[Material to process]
-- ==== Sys2Proof/Machine/Gang.lean ====
section
/-! DEFINITION. The issuing gang (R88, R112), the registers of its wave, the causes it records (R43,
R346 to R348), and what becomes of the gang when one of its words has issued (R24, R31, R32). -/

namespace Sys2Proof.Machine

/-! ## Clause headers (R25) -/

/-- BODYCNT. -/
def hdrBody (h : Word) : Nat := (h.extractLsb' 0 4).toNat
/-- LX. -/
def hdrLx (h : Word) : Bool := h.getLsbD 4
/-- NLIT. -/
def hdrNlit (h : Word) : Nat := if hdrLx h then 8 else (h.extractLsb' 5 3).toNat
/-- WAIT, as flag numbers. -/
def hdrWait (h : Word) : List Nat := bitsOf (h.extractLsb' 8 12)
/-- SETA, or none for 15. -/
def hdrSetA (h : Word) : Option Nat :=
  let n := (h.extractLsb' 20 4).toNat
  if n = 15 then none else some n
/-- SETB, or none for 15. -/
def hdrSetB (h : Word) : Option Nat :=
  let n := (h.extractLsb' 24 4).toNat
  if n = 15 then none else some n
/-- PP. -/
def hdrPP (h : Word) : Bool := h.getLsbD 30
/-- MELDC. -/
def hdrMeldc (h : Word) : Bool := h.getLsbD 31
/-- The words of a clause, its header included (R24). -/
def hdrLen (h : Word) : Nat := 1 + hdrBody h + hdrNlit h
/-- A header that raises ILLEGAL_CLAUSE (R25). -/
def hdrIllegal (h : Word) : Bool :=
  hdrBody h == 0 || h.extractLsb' 28 2 != 0 || (hdrLx h && (h.extractLsb' 5 3).toNat != 7) ||
  [12, 13, 14].contains (h.extractLsb' 20 4).toNat || [12, 13, 14].contains (h.extractLsb' 24 4).toNat

/-- The literal words of a fetched clause, in slot order (R24). -/
def clauseLits (cl : List Word) : List Word :=
  let h := cl.headD 0
  (cl.drop (1 + hdrBody h)).take (hdrNlit h)

/-! ## Slices and gangs -/

/-- A slice has ended: none of its lanes is left (R87, R120; assumption 21). -/
def Slice.ended (x : Slice) : Bool := x.ex == 0xF#4

/-- The executing lanes of a slice (R112). -/
def Slice.executing (x : Slice) : BitVec 4 := x.lm &&& ~~~x.ex

/-- A slice that can belong to a gang: live, not parked and not held (R88, R348). -/
def Slice.free (x : Slice) : Bool := !x.ended && x.park == .none && !x.held

/-- Two slices stand at one place with equal rejoin counters (R88). -/
def Slice.together (x y : Slice) : Bool :=
  x.pc == y.pc && x.rjc == y.rjc && x.rjt == y.rjt && x.word == y.word

/-- The number of lanes of a wave (R87). -/
def Wave.width (w : Wave) : Nat := 4 * w.slices.length

/-- The slices of a wave that satisfy a test. -/
def Wave.sliceMask (w : Wave) (f : Slice → Bool) : SliceMask :=
  maskWhere 16 (fun i => match w.slices[i]? with
    | some x => f x
    | none => false)

/-- The gang of a slice (R88); zero when the slice can belong to none. -/
def Wave.gangOf (w : Wave) (i : Nat) : SliceMask :=
  match w.slices[i]? with
  | some x => if x.free then w.sliceMask (fun y => y.free && x.together y) else 0
  | none => 0

/-- The lanes of a wave picked out slice by slice. -/
def Wave.lanes (w : Wave) (g : SliceMask) (f : Slice → BitVec 4) : LaneMask :=
  maskWhere 64 (fun l => g.getLsbD (l / 4) && (match w.slices[l / 4]? with
    | some x => (f x).getLsbD (l % 4)
    | none => false))

/-- The lanes whose slices stand in a mask. -/
def sliceLanes (g : SliceMask) : LaneMask := maskWhere 64 (fun l => g.getLsbD (l / 4))

/-- The lanes of a wave's width (R164). -/
def Wave.widthMask (w : Wave) : LaneMask := maskWhere 64 (fun l => decide (l < w.width))

/-- The slices of a gang changed. -/
def Wave.mapGang (w : Wave) (g : SliceMask) (f : Nat → Slice → Slice) : Wave :=
  { w with slices := w.slices.mapIdx (fun i x => if g.getLsbD i then f i x else x) }

/-- The first slice of a gang. -/
def firstSlice (g : SliceMask) : Nat := (bitsOf g).headD 0

/-- The gang is in a melded region (R128, R130). -/
def Wave.melds (w : Wave) (g : SliceMask) : Bool := w.mr && (w.mrs &&& g) != 0

/-- The lanes whose guard predicate is set (R44, R112). -/
def Wave.guardMask (w : Wave) : LaneMask :=
  let g := mdGuard w.md
  if g < 8 then w.p.get g else ~~~(w.p.get (g - 8))

/-- The wave belongs to a deterministic launch. -/
def Wave.isDet (w : Wave) : Bool := w.det.isSome

/-! ## The issuing gang -/

/-- A block's share on one core when the block has none (never placed). -/
def Half.none : Half :=
  { core := 0, acct := 0, scrl := 0, tiles := [], tpoison := [], tokens := [], bench := [],
    scratch := [], spoison := [], empty := [], touched := [], tops := [] }

/-- What a word is executed with: the wave `w` (its key in the table), the gang, the word's reference,
the executing lanes, the guard and `act` (R112), the gang's block and half, and the tick of issue.
`replay` tells that a deferred trap's word is reissued (R353). -/
structure Ctx where
  key    : Nat
  w      : Wave
  gang   : SliceMask
  src    : WordRef
  next   : DWord
  body   : Nat
  exec   : LaneMask
  guard  : LaneMask
  act    : LaneMask
  melded : Bool
  blk    : Block
  half   : Half
  now    : Nat
  replay : Bool
  deriving Repr

/-- The lanes of a trap (R348 TMASK). -/
def TrapDue.lanes (t : TrapDue) : LaneMask := maskOf 64 (t.causes.map (·.lane))

/-- The words of a wave that are issued again; an EXIT waits for the wave to leave its handler. -/
def Wave.waiting (w : Wave) : List Replay := w.replay.filter (fun r => !(r.exits && w.inHandler))

/-- The replays of a wave that stand before its other words: none while a slice of the first is held (R348,
R353). -/
def Wave.replays (w : Wave) : List Replay :=
  match w.waiting with
  | r :: rest =>
    if (bitsOf r.slices).all (fun i => match w.slices[i]? with
      | some x => !x.held
      | none => true) then r :: rest else []
  | [] => []

/-- The word that the gang issues: the replayed word, or the next body word of its clause. -/
def Wave.wordRef (w : Wave) (g : SliceMask) : WordRef × Bool :=
  match w.replays with
  | r :: _ => ({ r.src with ord := w.seq }, true)
  | [] =>
    match w.slices[firstSlice g]? with
    | some x => (⟨w.seq, x.pc, x.cl.headD 0, x.cl.getD x.word 0, x.word, clauseLits x.cl⟩, false)
    | none => (⟨w.seq, 0, 0, 0, 0, []⟩, false)

/-- The context of a gang of a wave. -/
def mkCtx (s : State) (key : Nat) (w : Wave) (g : SliceMask) (blk : Block) : Ctx :=
  let (src, replay) := w.wordRef g
  let tm := match w.replays with
    | r :: _ => r.lanes
    | [] => BitVec.allOnes 64
  let exec := w.lanes g Slice.executing &&& tm
  { key, w, gang := g, src,
    next := src.claddr + 4#64 * BitVec.ofNat 64 (hdrLen src.hdr), body := hdrBody src.hdr,
    exec, guard := w.guardMask, act := if replay then exec else exec &&& w.guardMask,
    melded := w.melds g, blk, half := blk.halves.getD w.half Half.none, now := s.time, replay }

/-- The gang that has been picked, if its wave and block are there (R90). -/
def State.ctx? (s : State) : Option Ctx :=
  match s.cur with
  | none => none
  | some i =>
    match s.waves.get? i.wave with
    | none => none
    | some w =>
      match s.blocks.get? w.block with
      | none => none
      | some b => some (mkCtx s i.wave w i.gang b)

/-! ## Literals (R29, R42) -/

/-- Path 1 of the gang reads l0 to l3 as l4 to l7 (R29). -/
def Ctx.swaps (c : Ctx) : Bool := c.melded && hdrMeldc c.src.hdr

/-- The slots k to k + n - 1 exist, on both paths of a melded gang (R42). -/
def Ctx.litOk (c : Ctx) (k n : Nat) : Bool :=
  decide (k + n ≤ hdrNlit c.src.hdr) &&
  (!(c.swaps && decide (k < 4)) || decide (k + 4 + n ≤ hdrNlit c.src.hdr))

/-- The slot that a lane reads for l(k) (R29, R129). -/
def Ctx.litSlot (c : Ctx) (k l : Nat) : Nat := if c.swaps && decide (k < 4) && c.w.mp.getLsbD l then k + 4 else k

/-- `n` literal words from slot k as one number, as lane `l` reads them. -/
def Ctx.lit (c : Ctx) (k n l : Nat) : Nat :=
  let j := c.litSlot k l
  (List.range n).foldr (fun i acc => (c.src.lits.getD (j + i) 0).toNat + 2 ^ 32 * acc) 0

/-! ## Registers -/

/-- The physical register that a lane's field names (R127, R129). -/
def Ctx.phys (c : Ctx) (n l : Nat) : Nat :=
  if c.melded then
    let ot := if c.w.mp.getLsbD l then c.w.ot1 else c.w.ot0
    natBits ot.toNat (3 * (n / 32)) 3 * 32 + n % 32
  else n

/-- The key of a lane-register. -/
def vKey (n l : Nat) : Nat := 64 * n + l

/-- `k` consecutive v registers of a lane as one number, the first lowest (R2). -/
def Ctx.vread (c : Ctx) (n k l : Nat) : Nat :=
  (List.range k).foldr (fun i acc => (c.w.v.get (vKey (c.phys (n + i) l) l)).toNat + 2 ^ 32 * acc) 0

/-- `k` consecutive s registers as one number (R2). -/
def Wave.sread (w : Wave) (n k : Nat) : Nat :=
  (List.range k).foldr (fun i acc => (w.s.get (n + i)).toNat + 2 ^ 32 * acc) 0

/-- `k` consecutive s registers written; a written register holds no poison (R139, R163). -/
def Wave.swrite (w : Wave) (n k x : Nat) : Wave :=
  { w with
    s := ZMap.setAll w.s ((List.range k).map (fun i => (n + i, BitVec.ofNat 32 (x / 2 ^ (32 * i)))))
    spoison := w.spoison.filter (fun r => !(decide (n ≤ r) && decide (r < n + k))) }

/-- The lane-registers that a write of `k` registers from vn reaches, with their values. -/
def Ctx.vcells (c : Ctx) (n k : Nat) (mask : LaneMask) (f : Nat → Nat) : List (Nat × Word) :=
  (bitsOf mask).flatMap (fun l =>
    (List.range k).map (fun i => (vKey (c.phys (n + i) l) l, BitVec.ofNat 32 (f l / 2 ^ (32 * i)))))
[/Material to process]
Look above for the line with "maskWhere 64 (fun l => g.getLsbD (l / 4) &&"; retype exactly that line, every line after it up to the line with "gang changed. -/", and that line too, nothing else.

  maskWhere 64 (fun l => g.getLsbD (l / 4) && (match w.slices[l / 4]? with
    | some x => (f x).getLsbD (l % 4)
    | none => false))

/-- The lanes whose slices stand in a mask. -/
def sliceLanes (g : SliceMask) : LaneMask := maskWhere 64 (fun l => g.getLsbD (l / 4))

/-- The lanes of a wave's width (R164). -/
def Wave.widthMask (w : Wave) : LaneMask := maskWhere 64 (fun l => decide (l < w.width))

/-- The slices of a gang changed. -/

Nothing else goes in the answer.